(Items listed in a dataset)
◆ ◆ ◆

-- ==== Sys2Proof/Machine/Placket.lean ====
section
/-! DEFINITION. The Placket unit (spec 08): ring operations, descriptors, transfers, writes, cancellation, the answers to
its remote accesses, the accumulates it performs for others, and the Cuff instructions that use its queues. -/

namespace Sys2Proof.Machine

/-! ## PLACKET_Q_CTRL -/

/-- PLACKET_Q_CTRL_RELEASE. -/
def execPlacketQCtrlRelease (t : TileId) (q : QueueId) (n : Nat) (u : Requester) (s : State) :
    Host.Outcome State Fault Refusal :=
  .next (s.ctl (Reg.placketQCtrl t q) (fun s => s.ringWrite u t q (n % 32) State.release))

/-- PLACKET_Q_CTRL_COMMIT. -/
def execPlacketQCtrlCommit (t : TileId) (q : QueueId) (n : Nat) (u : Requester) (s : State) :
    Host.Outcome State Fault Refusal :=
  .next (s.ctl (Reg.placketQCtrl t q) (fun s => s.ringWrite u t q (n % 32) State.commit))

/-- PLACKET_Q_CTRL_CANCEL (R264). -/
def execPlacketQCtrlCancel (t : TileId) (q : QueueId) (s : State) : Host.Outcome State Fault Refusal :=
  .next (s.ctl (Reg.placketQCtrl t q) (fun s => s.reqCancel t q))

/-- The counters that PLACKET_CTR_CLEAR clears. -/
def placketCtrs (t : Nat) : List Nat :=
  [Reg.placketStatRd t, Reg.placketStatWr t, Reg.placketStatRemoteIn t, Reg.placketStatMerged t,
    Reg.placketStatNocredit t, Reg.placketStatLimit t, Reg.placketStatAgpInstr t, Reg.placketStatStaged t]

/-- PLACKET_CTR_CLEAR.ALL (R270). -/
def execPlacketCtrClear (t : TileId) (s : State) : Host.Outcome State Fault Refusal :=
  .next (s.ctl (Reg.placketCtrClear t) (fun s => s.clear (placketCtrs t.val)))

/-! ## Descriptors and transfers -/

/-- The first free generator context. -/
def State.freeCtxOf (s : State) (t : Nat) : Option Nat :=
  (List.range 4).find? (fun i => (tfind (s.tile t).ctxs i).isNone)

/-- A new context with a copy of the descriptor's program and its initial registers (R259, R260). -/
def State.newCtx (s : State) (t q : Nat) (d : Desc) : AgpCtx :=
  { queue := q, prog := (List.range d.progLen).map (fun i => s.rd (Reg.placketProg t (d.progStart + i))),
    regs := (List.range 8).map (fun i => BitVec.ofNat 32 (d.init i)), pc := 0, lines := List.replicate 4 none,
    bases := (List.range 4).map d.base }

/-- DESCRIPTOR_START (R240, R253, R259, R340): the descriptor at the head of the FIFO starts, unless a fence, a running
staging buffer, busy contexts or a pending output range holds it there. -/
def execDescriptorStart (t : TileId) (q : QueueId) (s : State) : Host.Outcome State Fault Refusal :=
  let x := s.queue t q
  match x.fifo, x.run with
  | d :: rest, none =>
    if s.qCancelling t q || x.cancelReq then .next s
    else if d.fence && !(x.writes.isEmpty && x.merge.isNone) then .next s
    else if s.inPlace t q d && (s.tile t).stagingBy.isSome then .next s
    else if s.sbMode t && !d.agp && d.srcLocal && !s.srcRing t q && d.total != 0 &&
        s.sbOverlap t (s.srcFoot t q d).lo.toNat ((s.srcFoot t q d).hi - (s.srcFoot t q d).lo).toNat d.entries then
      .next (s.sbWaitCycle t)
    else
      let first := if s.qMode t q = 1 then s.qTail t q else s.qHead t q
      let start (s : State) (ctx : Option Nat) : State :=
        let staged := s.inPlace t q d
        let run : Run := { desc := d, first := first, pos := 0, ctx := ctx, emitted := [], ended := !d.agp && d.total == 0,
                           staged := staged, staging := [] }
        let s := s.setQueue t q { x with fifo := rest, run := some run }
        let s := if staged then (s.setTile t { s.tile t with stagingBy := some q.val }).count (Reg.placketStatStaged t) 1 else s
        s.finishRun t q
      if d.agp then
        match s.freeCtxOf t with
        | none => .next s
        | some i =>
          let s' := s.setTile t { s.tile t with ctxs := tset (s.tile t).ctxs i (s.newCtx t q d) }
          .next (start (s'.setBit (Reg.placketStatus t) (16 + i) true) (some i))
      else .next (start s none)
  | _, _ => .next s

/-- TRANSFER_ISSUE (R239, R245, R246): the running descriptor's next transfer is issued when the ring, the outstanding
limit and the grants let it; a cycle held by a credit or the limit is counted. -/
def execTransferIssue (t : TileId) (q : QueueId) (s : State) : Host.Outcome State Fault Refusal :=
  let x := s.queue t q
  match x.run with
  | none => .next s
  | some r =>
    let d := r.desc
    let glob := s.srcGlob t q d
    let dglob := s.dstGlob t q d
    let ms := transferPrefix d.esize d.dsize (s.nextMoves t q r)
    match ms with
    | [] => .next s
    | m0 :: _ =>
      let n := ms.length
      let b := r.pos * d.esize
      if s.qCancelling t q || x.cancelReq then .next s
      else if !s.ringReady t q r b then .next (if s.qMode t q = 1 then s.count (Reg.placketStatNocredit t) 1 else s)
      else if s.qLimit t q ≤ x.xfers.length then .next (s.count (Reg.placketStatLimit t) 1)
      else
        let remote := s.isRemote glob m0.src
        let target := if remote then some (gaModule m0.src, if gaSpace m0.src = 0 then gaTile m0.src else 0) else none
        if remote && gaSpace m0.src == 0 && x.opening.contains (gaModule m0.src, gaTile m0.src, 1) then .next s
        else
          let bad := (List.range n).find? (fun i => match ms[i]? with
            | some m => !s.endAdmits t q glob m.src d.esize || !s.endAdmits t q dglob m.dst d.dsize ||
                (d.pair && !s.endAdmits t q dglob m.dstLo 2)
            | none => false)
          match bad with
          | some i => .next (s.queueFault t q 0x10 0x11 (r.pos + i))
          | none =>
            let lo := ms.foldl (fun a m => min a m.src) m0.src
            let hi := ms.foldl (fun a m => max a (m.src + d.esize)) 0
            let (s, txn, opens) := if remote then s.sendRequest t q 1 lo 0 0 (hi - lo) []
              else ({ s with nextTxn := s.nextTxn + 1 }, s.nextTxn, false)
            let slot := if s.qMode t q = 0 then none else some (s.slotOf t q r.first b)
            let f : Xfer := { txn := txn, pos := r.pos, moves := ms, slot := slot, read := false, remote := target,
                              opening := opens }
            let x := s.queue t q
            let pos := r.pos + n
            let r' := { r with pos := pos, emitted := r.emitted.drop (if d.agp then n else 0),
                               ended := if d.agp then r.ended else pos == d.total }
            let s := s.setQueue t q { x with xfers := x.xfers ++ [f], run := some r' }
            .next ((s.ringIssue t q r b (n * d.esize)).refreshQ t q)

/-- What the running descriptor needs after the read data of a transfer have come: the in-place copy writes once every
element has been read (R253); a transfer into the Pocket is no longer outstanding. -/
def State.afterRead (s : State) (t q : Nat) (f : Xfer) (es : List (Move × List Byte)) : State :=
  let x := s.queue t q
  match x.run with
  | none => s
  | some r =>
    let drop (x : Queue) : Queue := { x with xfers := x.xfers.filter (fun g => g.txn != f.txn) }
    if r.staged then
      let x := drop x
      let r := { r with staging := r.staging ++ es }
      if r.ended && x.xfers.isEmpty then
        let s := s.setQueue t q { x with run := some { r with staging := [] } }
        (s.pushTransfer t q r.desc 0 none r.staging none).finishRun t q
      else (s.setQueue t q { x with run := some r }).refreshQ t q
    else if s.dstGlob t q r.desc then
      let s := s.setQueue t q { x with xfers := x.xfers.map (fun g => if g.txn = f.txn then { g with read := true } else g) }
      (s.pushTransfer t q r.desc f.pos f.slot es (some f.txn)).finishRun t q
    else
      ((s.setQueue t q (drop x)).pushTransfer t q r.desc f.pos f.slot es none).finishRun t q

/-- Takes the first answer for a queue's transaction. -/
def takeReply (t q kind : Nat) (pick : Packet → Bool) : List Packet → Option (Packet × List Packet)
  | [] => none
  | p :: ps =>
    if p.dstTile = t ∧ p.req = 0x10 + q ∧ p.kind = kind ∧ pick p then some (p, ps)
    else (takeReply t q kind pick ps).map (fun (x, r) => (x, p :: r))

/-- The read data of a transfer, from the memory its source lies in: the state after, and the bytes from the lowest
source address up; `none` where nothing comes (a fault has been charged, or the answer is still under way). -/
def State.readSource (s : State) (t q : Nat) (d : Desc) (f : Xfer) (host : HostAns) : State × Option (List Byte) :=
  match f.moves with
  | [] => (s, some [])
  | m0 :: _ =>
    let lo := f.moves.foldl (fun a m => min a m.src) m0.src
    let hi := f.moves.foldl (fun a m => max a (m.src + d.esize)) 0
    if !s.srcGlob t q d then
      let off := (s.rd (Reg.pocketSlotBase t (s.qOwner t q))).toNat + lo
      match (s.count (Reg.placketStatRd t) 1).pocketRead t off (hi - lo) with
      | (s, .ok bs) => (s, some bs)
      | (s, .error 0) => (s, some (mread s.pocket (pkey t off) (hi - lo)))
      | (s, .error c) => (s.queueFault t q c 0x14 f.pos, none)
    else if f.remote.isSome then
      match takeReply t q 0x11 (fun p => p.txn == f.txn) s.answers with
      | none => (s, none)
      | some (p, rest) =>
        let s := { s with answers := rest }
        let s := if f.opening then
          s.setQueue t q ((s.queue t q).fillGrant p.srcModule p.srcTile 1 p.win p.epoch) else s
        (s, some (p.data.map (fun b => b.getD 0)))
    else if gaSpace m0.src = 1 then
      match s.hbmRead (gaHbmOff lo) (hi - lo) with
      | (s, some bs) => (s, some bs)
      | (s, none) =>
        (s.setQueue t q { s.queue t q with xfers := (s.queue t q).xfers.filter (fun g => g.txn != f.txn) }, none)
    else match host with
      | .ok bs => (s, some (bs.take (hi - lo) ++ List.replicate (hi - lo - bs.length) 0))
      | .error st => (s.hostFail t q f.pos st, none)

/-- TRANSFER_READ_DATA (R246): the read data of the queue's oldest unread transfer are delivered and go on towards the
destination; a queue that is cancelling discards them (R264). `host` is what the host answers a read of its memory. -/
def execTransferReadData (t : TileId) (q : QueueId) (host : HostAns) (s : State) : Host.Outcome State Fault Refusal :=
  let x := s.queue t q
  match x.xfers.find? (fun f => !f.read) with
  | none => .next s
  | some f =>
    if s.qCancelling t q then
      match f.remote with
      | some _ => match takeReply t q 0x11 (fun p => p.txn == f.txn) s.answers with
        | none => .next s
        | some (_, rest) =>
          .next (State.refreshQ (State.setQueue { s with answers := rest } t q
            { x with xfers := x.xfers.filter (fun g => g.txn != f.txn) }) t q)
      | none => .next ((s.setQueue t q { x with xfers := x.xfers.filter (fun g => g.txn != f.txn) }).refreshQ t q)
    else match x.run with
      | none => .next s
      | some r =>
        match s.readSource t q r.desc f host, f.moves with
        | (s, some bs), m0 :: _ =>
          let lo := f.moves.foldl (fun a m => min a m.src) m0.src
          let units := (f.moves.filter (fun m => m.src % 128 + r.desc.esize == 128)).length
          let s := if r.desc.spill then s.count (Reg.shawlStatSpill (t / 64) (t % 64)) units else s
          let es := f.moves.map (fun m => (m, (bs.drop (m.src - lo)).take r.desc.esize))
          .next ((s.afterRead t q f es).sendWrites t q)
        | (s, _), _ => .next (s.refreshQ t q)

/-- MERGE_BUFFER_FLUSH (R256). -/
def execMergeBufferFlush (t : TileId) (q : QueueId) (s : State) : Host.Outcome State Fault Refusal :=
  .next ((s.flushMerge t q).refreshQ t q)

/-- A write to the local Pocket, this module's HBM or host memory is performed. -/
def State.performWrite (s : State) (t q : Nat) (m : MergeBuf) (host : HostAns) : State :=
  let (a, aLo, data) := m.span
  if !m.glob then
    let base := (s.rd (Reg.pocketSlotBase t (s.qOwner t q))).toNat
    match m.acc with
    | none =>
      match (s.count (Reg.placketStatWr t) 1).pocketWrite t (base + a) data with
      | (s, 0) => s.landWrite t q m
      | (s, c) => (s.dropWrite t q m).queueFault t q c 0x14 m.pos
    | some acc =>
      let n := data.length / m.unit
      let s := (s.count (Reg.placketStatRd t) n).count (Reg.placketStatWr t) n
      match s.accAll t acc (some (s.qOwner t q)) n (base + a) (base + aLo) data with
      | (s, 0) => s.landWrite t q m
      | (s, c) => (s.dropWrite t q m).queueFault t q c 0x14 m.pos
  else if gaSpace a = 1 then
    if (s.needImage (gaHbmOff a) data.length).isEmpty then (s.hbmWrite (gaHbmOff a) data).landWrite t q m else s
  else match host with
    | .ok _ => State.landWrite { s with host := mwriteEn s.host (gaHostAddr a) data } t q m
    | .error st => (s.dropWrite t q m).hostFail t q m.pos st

◆ ◆ ◆

— Problem —
The answer must consist of each line in the entries above that includes "takeReply".

— Worked solution —
def takeReply (t q kind : Nat) (pick : Packet → Bool) : List Packet → Option (Packet × List Packet)
    else (takeReply t q kind pick ps).map (fun (x, r) => (x, p :: r))
      match takeReply t q 0x11 (fun p => p.txn == f.txn) s.answers with
      | some _ => match takeReply t q 0x11 (fun p => p.txn == f.txn) s.answers with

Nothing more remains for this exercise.